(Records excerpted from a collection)

Content starts

-- ==== Sys2Proof/Laws/PerInstr.lean ====
section
/-!
SUPPORT. The per-instruction family `TableRow`: the word of every well-formed instruction matches its own row of spec/opcode_table.json. The
rows (match, mask) below are the table's, not computed from `encode`.
-/

namespace Sys2Proof.Laws.TableRow

/-- The row's match and the mask of its fixed bits (R75, opcode_table.json). -/
def row : Instr → Nat × Nat
  | .sys _ => (0x0000, 0xF000)
  | .cls => (0x00E0, 0xFFFF)
  | .ret => (0x00EE, 0xFFFF)
  | .jump _ => (0x1000, 0xF000)
  | .call _ => (0x2000, 0xF000)
  | .sifeqi _ _ => (0x3000, 0xF000)
  | .sifnei _ _ => (0x4000, 0xF000)
  | .sifeq _ _ _ => (0x5000, 0xF000)
  | .movi _ _ => (0x6000, 0xF000)
  | .addi _ _ => (0x7000, 0xF000)
  | .mov _ _ => (0x8000, 0xF00F)
  | .or _ _ => (0x8001, 0xF00F)
  | .and _ _ => (0x8002, 0xF00F)
  | .xor _ _ => (0x8003, 0xF00F)
  | .add _ _ => (0x8004, 0xF00F)
  | .sub _ _ => (0x8005, 0xF00F)
  | .shr1 _ _ => (0x8006, 0xF00F)
  | .rsub _ _ => (0x8007, 0xF00F)
  | .shl1 _ _ => (0x800E, 0xF00F)
  | .sifne _ _ => (0x9000, 0xF00F)
  | .movidx _ => (0xA000, 0xF000)
  | .jumpv0 _ => (0xB000, 0xF000)
  | .rand _ _ => (0xC000, 0xF000)
  | .draw _ _ _ => (0xD000, 0xF000)
  | .sifkeq _ => (0xE09E, 0xF0FF)
  | .sifkne _ => (0xE0A1, 0xF0FF)
  | .timerr _ => (0xF007, 0xF0FF)
  | .keyr _ => (0xF00A, 0xF0FF)
  | .timerw _ => (0xF015, 0xF0FF)
  | .soundw _ => (0xF018, 0xF0FF)
  | .addidx _ => (0xF01E, 0xF0FF)
  | .font _ => (0xF029, 0xF0FF)
  | .bcd _ => (0xF033, 0xF0FF)
  | .save _ => (0xF055, 0xF0FF)
  | .load _ => (0xF065, 0xF0FF)

/-- A well-formed instruction's word has its row's fixed bits, and is none of the words the row leaves to others. -/
def Statement (i : Instr) : Prop :=
  i.wellFormed = true → (encode i) &&& BitVec.ofNat 16 (row i).2 = BitVec.ofNat 16 (row i).1 ∧
    ((row i).1 = 0 → encode i ≠ 0x00E0 ∧ encode i ≠ 0x00EE)

/-- A word in format A keeps its high nibble under the mask of its row. -/
theorem mask_formatA (op : Nibble) (nnn : Addr) (r : Word) (hr : op ++ (0#12) = r) :
    encodeA op nnn &&& 0xF000#16 = r := by
  rw [encodeA, show 0xF000#16 = 0xF#4 ++ 0#12 by decide, BitVec.and_append, BitVec.and_zero, ← hr]
  exact congrArg (· ++ 0#12) BitVec.and_allOnes

/-- A word in format XK keeps its high nibble under the mask of its row. -/
theorem mask_formatXK (op x : Nibble) (kk : Byte) (r : Word) (hr : op ++ 0#4 ++ 0#8 = r) :
    encodeXK op x kk &&& 0xF000#16 = r := by
  rw [encodeXK, show 0xF000#16 = (0xF#4 ++ 0#4) ++ 0#8 by decide, BitVec.and_append, BitVec.and_append,
    BitVec.and_zero, BitVec.and_zero, ← hr]
  exact congrArg (fun o => o ++ 0#4 ++ 0#8) BitVec.and_allOnes

/-- A word in format X keeps its high nibble and its low byte under the mask of its row. -/
theorem mask_formatX (op x : Nibble) (kk : Byte) (r : Word) (hr : op ++ 0#4 ++ kk = r) :
    encodeXK op x kk &&& 0xF0FF#16 = r := by
  rw [encodeXK, show 0xF0FF#16 = (0xF#4 ++ 0#4) ++ 0xFF#8 by decide, BitVec.and_append, BitVec.and_append,
    BitVec.and_zero, ← hr]
  exact congrArg₂ (fun o k => o ++ 0#4 ++ k) BitVec.and_allOnes BitVec.and_allOnes

/-- A word in format XYN keeps its high nibble under the mask of its row. -/
theorem mask_formatXYN (op x y n : Nibble) (r : Word) (hr : op ++ 0#4 ++ (0#4 ++ 0#4) = r) :
    encodeXYN op x y n &&& 0xF000#16 = r := by
  rw [encodeXYN, show 0xF000#16 = (0xF#4 ++ 0#4) ++ (0#4 ++ 0#4) by decide, BitVec.and_append, BitVec.and_append,
    BitVec.and_append, BitVec.and_zero, BitVec.and_zero, BitVec.and_zero, ← hr]
  exact congrArg (fun o => o ++ 0#4 ++ (0#4 ++ 0#4)) BitVec.and_allOnes

/-- A word in format XY keeps its high and its low nibble under the mask of its row. -/
theorem mask_formatXY (op x y n : Nibble) (r : Word) (hr : op ++ 0#4 ++ (0#4 ++ n) = r) :
    encodeXYN op x y n &&& 0xF00F#16 = r := by
  rw [encodeXYN, show 0xF00F#16 = (0xF#4 ++ 0#4) ++ (0#4 ++ 0xF#4) by decide, BitVec.and_append, BitVec.and_append,
    BitVec.and_append, BitVec.and_zero, BitVec.and_zero, ← hr]
  exact congrArg₂ (fun o k => o ++ 0#4 ++ (0#4 ++ k)) BitVec.and_allOnes BitVec.and_allOnes

/-- A row whose match is not 0 leaves no word to another row. -/
theorem of_match {i : Instr} (h : encode i &&& BitVec.ofNat 16 (row i).2 = BitVec.ofNat 16 (row i).1)
    (hne : (row i).1 ≠ 0) : Statement i := fun _ => ⟨h, fun h0 => absurd h0 hne⟩

/-- `sys` owns neither the word of `cls` nor that of `ret` (R78). -/
theorem sys (nnn : Addr) : Statement (.sys nnn) := fun h => by
  refine ⟨mask_formatA 0x0 nnn 0x0000#16 (by decide), fun _ => ?_⟩
  have hn : nnn ≠ 0x0E0#12 ∧ nnn ≠ 0x0EE#12 := by simpa [Instr.wellFormed, Instr.sysOperandOk] using h
  have hw : (encode (.sys nnn)).toNat = nnn.toNat := by
    rw [encode, encodeA_toNat]
    exact Nat.zero_add _
  refine ⟨fun he => hn.1 (BitVec.eq_of_toNat_eq ?_), fun he => hn.2 (BitVec.eq_of_toNat_eq ?_)⟩ <;>
    rw [← hw, he] <;> rfl

theorem cls : Statement (.cls) := of_match (by decide) (by decide)
theorem ret : Statement (.ret) := of_match (by decide) (by decide)
theorem jump (nnn : Addr) : Statement (.jump nnn) := of_match (mask_formatA 0x1 nnn 0x1000#16 (by decide)) (by simp [row])
theorem call (nnn : Addr) : Statement (.call nnn) := of_match (mask_formatA 0x2 nnn 0x2000#16 (by decide)) (by simp [row])
theorem sifeqi (x : Nibble) (kk : Byte) : Statement (.sifeqi x kk) := of_match (mask_formatXK 0x3 x kk 0x3000#16 (by decide)) (by simp [row])
theorem sifnei (x : Nibble) (kk : Byte) : Statement (.sifnei x kk) := of_match (mask_formatXK 0x4 x kk 0x4000#16 (by decide)) (by simp [row])
theorem sifeq (x y n : Nibble) : Statement (.sifeq x y n) := of_match (mask_formatXYN 0x5 x y n 0x5000#16 (by decide)) (by simp [row])
theorem movi (x : Nibble) (kk : Byte) : Statement (.movi x kk) := of_match (mask_formatXK 0x6 x kk 0x6000#16 (by decide)) (by simp [row])
theorem addi (x : Nibble) (kk : Byte) : Statement (.addi x kk) := of_match (mask_formatXK 0x7 x kk 0x7000#16 (by decide)) (by simp [row])
theorem mov (x y : Nibble) : Statement (.mov x y) := of_match (mask_formatXY 0x8 x y 0x0 0x8000#16 (by decide)) (by simp [row])
theorem or (x y : Nibble) : Statement (.or x y) := of_match (mask_formatXY 0x8 x y 0x1 0x8001#16 (by decide)) (by simp [row])
theorem and (x y : Nibble) : Statement (.and x y) := of_match (mask_formatXY 0x8 x y 0x2 0x8002#16 (by decide)) (by simp [row])
theorem xor (x y : Nibble) : Statement (.xor x y) := of_match (mask_formatXY 0x8 x y 0x3 0x8003#16 (by decide)) (by simp [row])
theorem add (x y : Nibble) : Statement (.add x y) := of_match (mask_formatXY 0x8 x y 0x4 0x8004#16 (by decide)) (by simp [row])
theorem sub (x y : Nibble) : Statement (.sub x y) := of_match (mask_formatXY 0x8 x y 0x5 0x8005#16 (by decide)) (by simp [row])
theorem shr1 (x y : Nibble) : Statement (.shr1 x y) := of_match (mask_formatXY 0x8 x y 0x6 0x8006#16 (by decide)) (by simp [row])
theorem rsub (x y : Nibble) : Statement (.rsub x y) := of_match (mask_formatXY 0x8 x y 0x7 0x8007#16 (by decide)) (by simp [row])
theorem shl1 (x y : Nibble) : Statement (.shl1 x y) := of_match (mask_formatXY 0x8 x y 0xe 0x800E#16 (by decide)) (by simp [row])
theorem sifne (x y : Nibble) : Statement (.sifne x y) := of_match (mask_formatXY 0x9 x y 0x0 0x9000#16 (by decide)) (by simp [row])
theorem movidx (nnn : Addr) : Statement (.movidx nnn) := of_match (mask_formatA 0xa nnn 0xA000#16 (by decide)) (by simp [row])
theorem jumpv0 (nnn : Addr) : Statement (.jumpv0 nnn) := of_match (mask_formatA 0xb nnn 0xB000#16 (by decide)) (by simp [row])
theorem rand (x : Nibble) (kk : Byte) : Statement (.rand x kk) := of_match (mask_formatXK 0xc x kk 0xC000#16 (by decide)) (by simp [row])
theorem draw (x y n : Nibble) : Statement (.draw x y n) := of_match (mask_formatXYN 0xd x y n 0xD000#16 (by decide)) (by simp [row])
theorem sifkeq (x : Nibble) : Statement (.sifkeq x) := of_match (mask_formatX 0xe x 0x9e 0xE09E#16 (by decide)) (by simp [row])
theorem sifkne (x : Nibble) : Statement (.sifkne x) := of_match (mask_formatX 0xe x 0xa1 0xE0A1#16 (by decide)) (by simp [row])
theorem timerr (x : Nibble) : Statement (.timerr x) := of_match (mask_formatX 0xf x 0x7 0xF007#16 (by decide)) (by simp [row])
theorem keyr (x : Nibble) : Statement (.keyr x) := of_match (mask_formatX 0xf x 0xa 0xF00A#16 (by decide)) (by simp [row])
theorem timerw (x : Nibble) : Statement (.timerw x) := of_match (mask_formatX 0xf x 0x15 0xF015#16 (by decide)) (by simp [row])
theorem soundw (x : Nibble) : Statement (.soundw x) := of_match (mask_formatX 0xf x 0x18 0xF018#16 (by decide)) (by simp [row])
theorem addidx (x : Nibble) : Statement (.addidx x) := of_match (mask_formatX 0xf x 0x1e 0xF01E#16 (by decide)) (by simp [row])
theorem font (x : Nibble) : Statement (.font x) := of_match (mask_formatX 0xf x 0x29 0xF029#16 (by decide)) (by simp [row])
theorem bcd (x : Nibble) : Statement (.bcd x) := of_match (mask_formatX 0xf x 0x33 0xF033#16 (by decide)) (by simp [row])
theorem save (x : Nibble) : Statement (.save x) := of_match (mask_formatX 0xf x 0x55 0xF055#16 (by decide)) (by simp [row])
theorem load (x : Nibble) : Statement (.load x) := of_match (mask_formatX 0xf x 0x65 0xF065#16 (by decide)) (by simp [row])

end Sys2Proof.Laws.TableRow
end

Content ends

* What this task involves *
Take the stretch of lines above from the one containing "theorem sifeqi (x" through the one containing "theorem mov (x" and repeat it exactly, adding no other line.

* Result of the exercise *
theorem sifeqi (x : Nibble) (kk : Byte) : Statement (.sifeqi x kk) := of_match (mask_formatXK 0x3 x kk 0x3000#16 (by decide)) (by simp [row])
theorem sifnei (x : Nibble) (kk : Byte) : Statement (.sifnei x kk) := of_match (mask_formatXK 0x4 x kk 0x4000#16 (by decide)) (by simp [row])
theorem sifeq (x y n : Nibble) : Statement (.sifeq x y n) := of_match (mask_formatXYN 0x5 x y n 0x5000#16 (by decide)) (by simp [row])
theorem movi (x : Nibble) (kk : Byte) : Statement (.movi x kk) := of_match (mask_formatXK 0x6 x kk 0x6000#16 (by decide)) (by simp [row])
theorem addi (x : Nibble) (kk : Byte) : Statement (.addi x kk) := of_match (mask_formatXK 0x7 x kk 0x7000#16 (by decide)) (by simp [row])
theorem mov (x y : Nibble) : Statement (.mov x y) := of_match (mask_formatXY 0x8 x y 0x0 0x8000#16 (by decide)) (by simp [row])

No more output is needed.